Thursday, May 26, 2005

Vallejo residents review ideas for Solano County Fairgrounds redevelopment & respond favorably to arts center

Residents review ideas for fairgrounds, respond favorably to arts center

By GREG MOBERLY, Times-Herald staff writer

Combining retail and fair attractions into a one-of-a-kind destination wasn't the only thing piquing Vallejoans' interest in the potential Solano County Fairgrounds redevelopment Wednesday night.

Possible inclusion of community activities such as facilities for art and performing arts groups captured some people's imaginations. Others expressed concerns how proposed retail development may impact restaurant and retail shops on the other side of the Interstate 80.

More than 30 local residents came out to the Solano County Fairgrounds Wednesday to learn more about the proposal.

Arlington, Va.-based Mills Corp. hopes to start from the ground up, melding a new arena exhibition hall, a temporary livestock building and fair administration buildings with unique destination retail stores, a hotel-convention center and specific community attractions, including a county welcome center.

It sounds like an art center could be included in the redevelopment, said Cleven Goudeau, a retired artist. Goudeau's wife, Jeanette McCree Goudeau, is the director of the Vallejo Artist Guild.

Trina Flores said she would love to see a cultural center included in the redevelopment, adding the proposal she'd seen is beautiful.

If the proposal becomes a reality, Flores said: "We're going to be the envy of Solano County. Maybe all of California."

Laylie Mack and Ed Hoffmark wanted to know if their group, the Vallejo Gem and Mineral Society, would have a home in the redeveloped fairgrounds.
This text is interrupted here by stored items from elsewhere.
-- ==== Sys2Proof/Machine/StagFp.lean ====
section
/-! DEFINITION. The arithmetic of a Stag pair (R105, R109): the integer operations of classes 0 and 1, and the FPU in IEEE 754
binary32 with its flags and rounding modes (R106). -/
namespace Sys2Proof.Machine

/-! ## Integers -/

/-- R109: a shift; `k` is 0 left, 1 right, 2 arithmetic right. The manual states no result for 32 or more. -/
def shiftVal (k : Nat) (a b : Word) : Word :=
  if 32 ≤ b.toNat then Config.shiftOver k a b
  else if k = 0 then a <<< b.toNat else if k = 1 then a >>> b.toNat else a.sshiftRight b.toNat

/-- R109: the result of a class 0 operation on its sources. -/
def aluVal (op : AluOp) (a b : Word) : Word :=
  match op with
  | .add => a + b
  | .sub => a - b
  | .and_ => a &&& b
  | .or_ => a ||| b
  | .xor_ => a ^^^ b
  | .sll => shiftVal 0 a b
  | .srl => shiftVal 1 a b
  | .sra => shiftVal 2 a b
  | .slt => if a.slt b then 1 else 0
  | .mov => a
  | .lui => b <<< 16

/-- R109: the two halves of a product, `MULH` of the signed one. -/
def mulVal (high : Bool) (a b : Word) : Word :=
  if high then BitVec.ofInt 32 (a.toInt * b.toInt / 2 ^ 32) else a * b

/-- R109: a division. The manual states no result for a divisor of 0 and for −2^31 by −1. -/
def divVal (op : DivOp) (a b : Word) : Word :=
  let ovf : Bool := a == 0x80000000#32 && b == 0xFFFFFFFF#32
  match op with
  | .div => if b = 0 ∨ ovf then Config.divCorner 0 a b else BitVec.ofInt 32 (a.toInt.tdiv b.toInt)
  | .divu => if b = 0 then Config.divCorner 1 a b else a / b
  | .rem => if b = 0 ∨ ovf then Config.divCorner 2 a b else BitVec.ofInt 32 (a.toInt.tmod b.toInt)

/-! ## Binary32 -/

/-- A result of the FPU with the flags it raises: a word, a quiet NaN of free sign and payload, or a free word. Flags are NV, DZ,
OF, UF, NX in bits 0 to 4. -/
inductive FpRes where
  | val (w flags : Nat)
  | nan (flags : Nat)
  | free (flags : Nat)
  deriving DecidableEq, Repr

def fpNeg (w : Nat) : Bool := bit w 31
def fpNan (w : Nat) : Bool := bits w 23 8 == 255 && bits w 0 23 != 0
def fpSNan (w : Nat) : Bool := fpNan w && ! bit w 22
def fpInf (w : Nat) : Bool := bits w 23 8 == 255 && bits w 0 23 == 0
def fpZero (w : Nat) : Bool := bits w 0 31 == 0

/-- The significand and exponent of a finite word: its magnitude is significand × 2^exponent. -/
def fpSig (w : Nat) : Nat := if bits w 23 8 = 0 then bits w 0 23 else 2 ^ 23 + bits w 0 23
def fpExp (w : Nat) : Int := if bits w 23 8 = 0 then -149 else (bits w 23 8 : Int) - 150

/-- A word of a sign and a magnitude word. -/
def fpWord (neg : Bool) (m : Nat) : Nat := b2n neg * 2 ^ 31 + m

/-- R106: rounding away `k` bits of `n` (a non-zero rest below is told by `sticky`), and whether it was inexact. The modes are 0
nearest-even, 1 toward zero, 2 up, 3 down. -/
def fpRoundAt (rm : Nat) (neg : Bool) (n k : Nat) (sticky : Bool) : Nat × Bool :=
  let q := n / 2 ^ k
  let r := n % 2 ^ k
  let ix := r ≠ 0 || sticky
  let above : Bool := decide (2 ^ k < 2 * r) || (decide (2 ^ k = 2 * r) && sticky)
  let tie : Bool := decide (2 ^ k = 2 * r) && ! sticky
  let up : Bool := match rm with
    | 0 => above || (tie && q % 2 == 1)
    | 1 => false
    | 2 => ix && ! neg
    | _ => ix && neg
  (q + b2n up, ix)

/-- The same at a position: `n` × 2^`e` rounded to a multiple of 2^`t`. -/
def fpRoundTo (rm : Nat) (neg : Bool) (n : Nat) (e t : Int) (sticky : Bool) : Nat × Bool :=
  if t ≤ e then (n * 2 ^ (e - t).toNat, sticky) else fpRoundAt rm neg n (t - e).toNat sticky

/-- The binary32 word of the non-zero magnitude `n` × 2^`e`, with the flags OF, UF and NX. -/
def fpRound (rm : Nat) (neg : Bool) (n : Nat) (e : Int) (sticky : Bool) : FpRes :=
  let l : Int := Nat.log2 n + 1
  let t0 : Int := if e + l - 24 < -149 then -149 else e + l - 24
  let x := fpRoundTo rm neg n e t0 sticky
  let q := if x.1 = 2 ^ 24 then 2 ^ 23 else x.1
  let t : Int := if x.1 = 2 ^ 24 then t0 + 1 else t0
  if 104 < t then
    let inf : Bool := rm == 0 || (rm == 2 && ! neg) || (rm == 3 && neg)
    .val (fpWord neg (if inf then 0x7F800000 else 0x7F7FFFFF)) 0x14
  else
    let m := if q < 2 ^ 23 then q else (t + 150).toNat * 2 ^ 23 + (q - 2 ^ 23)
    let before : Bool := decide (e + l ≤ -126)
    let carries : Bool := decide (e + l = -126) && (fpRoundTo rm neg n e (e + l - 24) sticky).1 == 2 ^ 24
    let tiny := before && (Config.tinyBefore || ! carries)
    .val (fpWord neg m) (16 * b2n x.2 + 8 * b2n (x.2 && tiny))

/-- A NaN result of operands of which one is a NaN: NV for a signalling one. -/
def fpQuiet (ws : List Nat) (nv : Bool) : FpRes := .nan (b2n (nv || ws.any fpSNan))

/-- The sum of two finite magnitudes with signs. -/
def fpSum (rm : Nat) (na : Bool) (ma : Nat) (ea : Int) (nb : Bool) (mb : Nat) (eb : Int) : FpRes :=
  let e := if ea ≤ eb then ea else eb
  let x : Int := (if na then -1 else 1) * ((ma * 2 ^ (ea - e).toNat : Nat) : Int)
  let y : Int := (if nb then -1 else 1) * ((mb * 2 ^ (eb - e).toNat : Nat) : Int)
  let z := x + y
  if z = 0 then .val (fpWord (if na = nb then na else rm == 3) 0) 0 else fpRound rm (decide (z < 0)) z.natAbs e false

/-- `FADD`. -/
def fpAdd (rm a b : Nat) : FpRes :=
  if fpNan a ∨ fpNan b then fpQuiet [a, b] false
  else if fpInf a ∧ fpInf b then (if fpNeg a = fpNeg b then .val a 0 else .nan 1)
  else if fpInf a then .val a 0
  else if fpInf b then .val b 0
  else fpSum rm (fpNeg a) (fpSig a) (fpExp a) (fpNeg b) (fpSig b) (fpExp b)

/-- A word with its sign reversed. -/
def fpNegate (w : Nat) : Nat := fpWord (! fpNeg w) (bits w 0 31)

/-- `FSUB`. -/
def fpSub (rm a b : Nat) : FpRes := if fpNan b then fpQuiet [a, b] false else fpAdd rm a (fpNegate b)

/-- `FMUL`. -/
def fpMul (rm a b : Nat) : FpRes :=
  let neg := fpNeg a != fpNeg b
  if fpNan a ∨ fpNan b then fpQuiet [a, b] false
  else if (fpInf a ∧ fpZero b) ∨ (fpZero a ∧ fpInf b) then .nan 1
  else if fpInf a ∨ fpInf b then .val (fpWord neg 0x7F800000) 0
  else if fpZero a ∨ fpZero b then .val (fpWord neg 0) 0
  else fpRound rm neg (fpSig a * fpSig b) (fpExp a + fpExp b) false

/-- `FMA`: a × b + c, rounded once. -/
def fpFma (rm a b c : Nat) : FpRes :=
  let neg := fpNeg a != fpNeg b
  let inv : Bool := (fpInf a && fpZero b) || (fpZero a && fpInf b)
  if fpNan a ∨ fpNan b then fpQuiet [a, b, c] false
  else if inv then (if fpNan c then fpQuiet [c] Config.fmaInvalid else .nan 1)
  else if fpNan c then fpQuiet [c] false
  else if fpInf a ∨ fpInf b then (if fpInf c ∧ fpNeg c ≠ neg then .nan 1 else .val (fpWord neg 0x7F800000) 0)
  else if fpInf c then .val c 0
  else fpSum rm neg (fpSig a * fpSig b) (fpExp a + fpExp b) (fpNeg c) (fpSig c) (fpExp c)

/-- `FDIV`. -/
def fpDiv (rm a b : Nat) : FpRes :=
  let neg := fpNeg a != fpNeg b
  if fpNan a ∨ fpNan b then fpQuiet [a, b] false
  else if (fpInf a ∧ fpInf b) ∨ (fpZero a ∧ fpZero b) then .nan 1
  else if fpInf a then .val (fpWord neg 0x7F800000) 0
  else if fpInf b ∨ fpZero a then .val (fpWord neg 0) 0
  else if fpZero b then .val (fpWord neg 0x7F800000) 2
  else fpRound rm neg (fpSig a * 2 ^ 60 / fpSig b) (fpExp a - fpExp b - 60) (fpSig a * 2 ^ 60 % fpSig b ≠ 0)

/-- The integer square root, one binary digit a step. -/
def isqrt (n : Nat) : Nat → Nat → Nat
  | 0, r => r
  | i + 1, r => isqrt n i (if (r + 2 ^ i) * (r + 2 ^ i) ≤ n then r + 2 ^ i else r)

/-- `FSQRT`. -/
def fpSqrt (rm a : Nat) : FpRes :=
  if fpNan a then fpQuiet [a] false
  else if fpZero a then .val a 0
  else if fpNeg a then .nan 1
  else if fpInf a then .val a 0
  else
    let k : Nat := if fpExp a % 2 = 0 then 60 else 61
    let n := fpSig a * 2 ^ k
    let r := isqrt n 44 0
    fpRound rm false r ((fpExp a - (k : Int)) / 2) (r * r ≠ n)

/-- `FCVT` to a signed integer. A NaN and a value outside the format raise NV, and the manual states no result. -/
def fpToInt (rm a : Nat) : FpRes :=
  if fpNan a ∨ fpInf a then .free 1
  else
    let x := fpRoundTo rm (fpNeg a) (fpSig a) (fpExp a) 0 false
    let z : Int := if fpNeg a then -(x.1 : Int) else x.1
    if z < -(2 ^ 31) ∨ 2 ^ 31 ≤ z then .free 1 else .val (uns 32 z) (16 * b2n x.2)

/-- `FCVT` from a signed integer. -/
def fpOfInt (rm a : Nat) : FpRes :=
  let z := sgn 32 a
  if z = 0 then .val 0 0 else fpRound rm (decide (z < 0)) z.natAbs 0 false

/-- A finite or infinite word as an order key. -/
def fpKey (w : Nat) : Int := if fpNeg w then -(bits w 0 31 : Int) else bits w 0 31

/-- `FCMP`: equal is quiet, the ordered relations raise NV for any NaN. -/
def fpCmp (quiet : Bool) (r : Int → Int → Bool) (a b : Nat) : FpRes :=
  if fpNan a ∨ fpNan b then .val (Config.fcmpWord false).toNat (b2n (! quiet || fpSNan a || fpSNan b))
  else .val (Config.fcmpWord (r (fpKey a) (fpKey b))).toNat 0

/-- R109: the result of an operation of class 5 on `d`, `a` and `b`. -/
def fpuVal (op : FpuOp) (rm d a b : Nat) : FpRes :=
  match op with
  | .fadd => fpAdd rm a b
  | .fsub => fpSub rm a b
  | .fmul => fpMul rm a b
  | .fma => fpFma rm a b d
  | .fcvt true => fpToInt rm a
  | .fcvt false => fpOfInt rm a
  | .feq => fpCmp true (· == ·) a b
  | .flt => fpCmp false (fun x y => decide (x < y)) a b
  | .fle => fpCmp false (fun x y => decide (x ≤ y)) a b
  | .fmov => .val a 0

/-- The flags a result raises. -/
def FpRes.flags : FpRes → Nat
  | .val _ f | .nan f | .free f => f

/-- The word written for a result, given a free word. A NaN is quiet. -/
def fpWritten (r : FpRes) (fr : Nat) : Nat :=
  match r with
  | .val w _ => w
  | .nan _ => orN 0x7FC00000 fr % 2 ^ 32
  | .free _ => fr

end Sys2Proof.Machine
end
They said they didn't leave Wednesday's open house reassured.

For years, county supervisors have worked toward changing the fairgrounds into a destination-retail development.

The preliminary master plan concepts, which residents viewed Wednesday, is just one step in a long process, county and Mills officials have said.

Many of the same developments, once mentioned, including a Cabela's, a store for hunting, camping and fishing enthusiasts could be part of the project.

But Mills and county officials have declined to mention any store names or community groups that may be part of the project.

They say they don't want to jeopardize prospects, adding that its premature to know with certainty that the redevelopment will occur.

Judy and Janice Kirkley said they don't want the fairgrounds redevelopment because they fear it will draw business from Gateway Plaza and Target Center businesses across Interstate 80.

"We just built that up (Gateay Plaza and Target Center) and we're going to build this up," Judy Kirkley said.

Redevelopment of the fairgrounds property sounded ideal to Paul Singh, who owns Long John Silver's at 1015 Redwood Street.

Singh said he thought the redevelopment would draw more people to town and that possibility eventually would help all the city's retail businesses.

The concept includes plans for 252,000 square feet of fair commercial space, 57,800 of restaurants on the outer edges, 230,700 of entertainment-hotel space, 400,0000 of destination retail space and 200,000 of specialty retail stores.

It would all be spread out on the fairgrounds with wide pedestrian walkways.

A gourmet grocery store, hotel-convention center and water park, a book store, and an electronics store are proposed for the redevelopment.

Mills next deadline is Sept. 15 when it is expected to reveal a preliminary master plan including a revised layout, a financial feasibility analysis, a preliminary development and construction schedule, traffic study and construction cost estimates. By the end of the year, the board of supervisors will decide whether they want to proceed with the plans.